- **YOUR OBJECTIVE**
Return only the stretch of the material below that begins with the line containing "rw [voicesTaken, applyVoices_eq]" and ends with the line containing "theorem groupsTaken_frame (new", exactly; both of those lines belong to it.
[INFORMATION]
-- ==== Sys2Proof/Proofs/SettingsApplication.lean ====
section
/-! A settings application in RUNNING (R91 to R94, R124, R157 to R159), assembled: its groups, the ports, the lead, the live
level, the silence test, the report, and the step of the scan that follows. -/

namespace Sys2Proof.Machine

/-! ### The stages of an application -/

/-- The state with the values of groups B and C taken, the forced lead aside (R157 steps 1 to 4). -/
def groupsTaken (new : Settings) (a : State) : State :=
  if a.control.freeze then applyTuning new a else applyOnAir new (applyTuning new a)

/-- The state as the report of the application finds it (R157 steps 1 to 6). -/
def leadTaken (new : Settings) (a : State) : State :=
  silenceOfApplication (applyForced new.forcedLead (groupsTaken new a)).1

/-- The offsets that the application reports as ignored. -/
def ignoredOf (block : List Byte) (a : State) : List Nat :=
  let new := parseSettings block
  ignoredFields a.control.freeze a.settings new block (forcedRefused new.forcedLead (groupsTaken new a))

theorem applyRunning_eq (g : Word32) (block : List Byte) (a : State) : applyRunning g block a =
    reportSettings g (clampedFields block) (ignoredOf block a) (leadTaken (parseSettings block) a) := by
  have forced := applyForced_ignores (parseSettings block).forcedLead (groupsTaken (parseSettings block) a)
  rw [ignoredOf, ignoredFields, ← forced]
  rfl

/-- The values of group B before the ports (R157 step 2). -/
def voicesTaken (new : Settings) (a : State) : State := applyVoices new (applyTuning new a)

theorem groupsTaken_frozen {a : State} (freeze : a.control.freeze = true) (new : Settings) :
    groupsTaken new a = applyTuning new a := if_pos freeze

theorem groupsTaken_onAir {a : State} (freeze : a.control.freeze = false) (new : Settings) :
    groupsTaken new a = applyLiveLevel new.liveLevel (portsTaken new (voicesTaken new a)) :=
  if_neg (by rw [freeze]; decide)

theorem voicesTaken_eq (new : Settings) (a : State) : voicesTaken new a = { a with
    settings := voicedTo new (tunedTo new a.settings)
    est := (applyTuning new a).est
    capture := Vector.ofFn (lineAfter new a) } := by
  rw [voicesTaken, applyVoices_eq]
  rfl

/-- An update of the settings, the estimates and the filters is within the frame. -/
theorem onAirFrame_values (s : State) (settings : Settings) (est : Vector Estimator 4) (capture : Vector Capture 6) :
    OnAirFrame s { s with settings := settings, est := est, capture := capture } := by
  constructor <;> first | rfl | exact .same rfl rfl

theorem voicesTaken_frame (new : Settings) (a : State) : OnAirFrame a (voicesTaken new a) := by
  rw [voicesTaken_eq]
  exact onAirFrame_values ..

theorem levelTaken_frame (new : Settings) (s : State) : LeadFrame s (applyLiveLevel new.liveLevel s) :=
  (applyLiveLevel_local ..).onAir (applyLiveLevel_unreported ..)

theorem groupsTaken_frame (new : Settings) (a : State) : OnAirFrame a (groupsTaken new a) := by
  cases freeze : a.control.freeze with
  | true =>
    rw [groupsTaken_frozen freeze]
    exact onAirFrame_values a (tunedTo new a.settings) (applyTuning new a).est a.capture
  | false =>
    rw [groupsTaken_onAir freeze]
    exact ((voicesTaken_frame new a).trans (portsTaken_frame ..).toOnAirFrame).trans (levelTaken_frame ..).toOnAirFrame

/-- The forced lead and the silence test change, besides the forced lead itself, what a change of lead does. -/
theorem leadTaken_frame (new : Settings) (a : State) : ∃ forced,
    SteadyFrame (setForced forced (groupsTaken new a)) (leadTaken new a) := by
  obtain ⟨forced, frame⟩ := applyForced_frame new.forcedLead (groupsTaken new a)
  exact ⟨forced, frame.trans (silenceOfApplication_steady _)⟩

theorem leadTaken_onAir (new : Settings) (a : State) : OnAirFrame a (leadTaken new a) := by
  obtain ⟨forced, frame⟩ := leadTaken_frame new a
  have set : OnAirFrame (groupsTaken new a) (setForced forced (groupsTaken new a)) :=
    onAirFrame_values _ _ (groupsTaken new a).est (groupsTaken new a).capture
  exact ((groupsTaken_frame new a).trans set).trans frame.toOnAirFrame

/-! ### The report and the next step -/

/-- t is q but for the flags and for what the report and the next step change of PE's record. -/
structure Concluded (q t : State) : Prop where
  same : t = { q with control := { q.control with attn := t.control.attn }, pe := t.pe }
  base : t.pe.base = q.pe.base
  marks : t.pe.marks = q.pe.marks
  records : RecordsKept q t

theorem concluded (g c : Word32) (clamped ignored : List Nat) (q : State) :
    Concluded q (startCueTable g c (reportSettings g clamped ignored q)) := by
  obtain ⟨op, issued⟩ := startCueTable_op g c (reportSettings g clamped ignored q)
  obtain ⟨attn, buffer, lost, reported⟩ := reportSettings_leaves g clamped ignored q
  have records := reportSettings_records g clamped ignored q
  rw [issued]
  refine ⟨by rw [reported]; rfl, by rw [reported]; rfl, by rw [reported]; rfl, ?_⟩
  exact records.trans (.same rfl rfl)

namespace Concluded

variable {q t : State}

theorem settings (h : Concluded q t) : t.settings = q.settings := by rw [h.same]
theorem ports (h : Concluded q t) : t.ports = q.ports := by rw [h.same]
theorem est (h : Concluded q t) : t.est = q.est := by rw [h.same]
theorem capture (h : Concluded q t) : t.capture = q.capture := by rw [h.same]
theorem la (h : Concluded q t) : t.la = q.la := by rw [h.same]
theorem disp (h : Concluded q t) : t.disp = q.disp := by rw [h.same]
theorem air (h : Concluded q t) : t.air = q.air := by rw [h.same]
theorem queue (h : Concluded q t) : t.queue = q.queue := by rw [h.same]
[/INFORMATION]
- **ANSWER FOR THIS EXERCISE**
  rw [voicesTaken, applyVoices_eq]
  rfl

/-- An update of the settings, the estimates and the filters is within the frame. -/
theorem onAirFrame_values (s : State) (settings : Settings) (est : Vector Estimator 4) (capture : Vector Capture 6) :
    OnAirFrame s { s with settings := settings, est := est, capture := capture } := by
  constructor <;> first | rfl | exact .same rfl rfl

theorem voicesTaken_frame (new : Settings) (a : State) : OnAirFrame a (voicesTaken new a) := by
  rw [voicesTaken_eq]
  exact onAirFrame_values ..

theorem levelTaken_frame (new : Settings) (s : State) : LeadFrame s (applyLiveLevel new.liveLevel s) :=
  (applyLiveLevel_local ..).onAir (applyLiveLevel_unreported ..)

theorem groupsTaken_frame (new : Settings) (a : State) : OnAirFrame a (groupsTaken new a) := by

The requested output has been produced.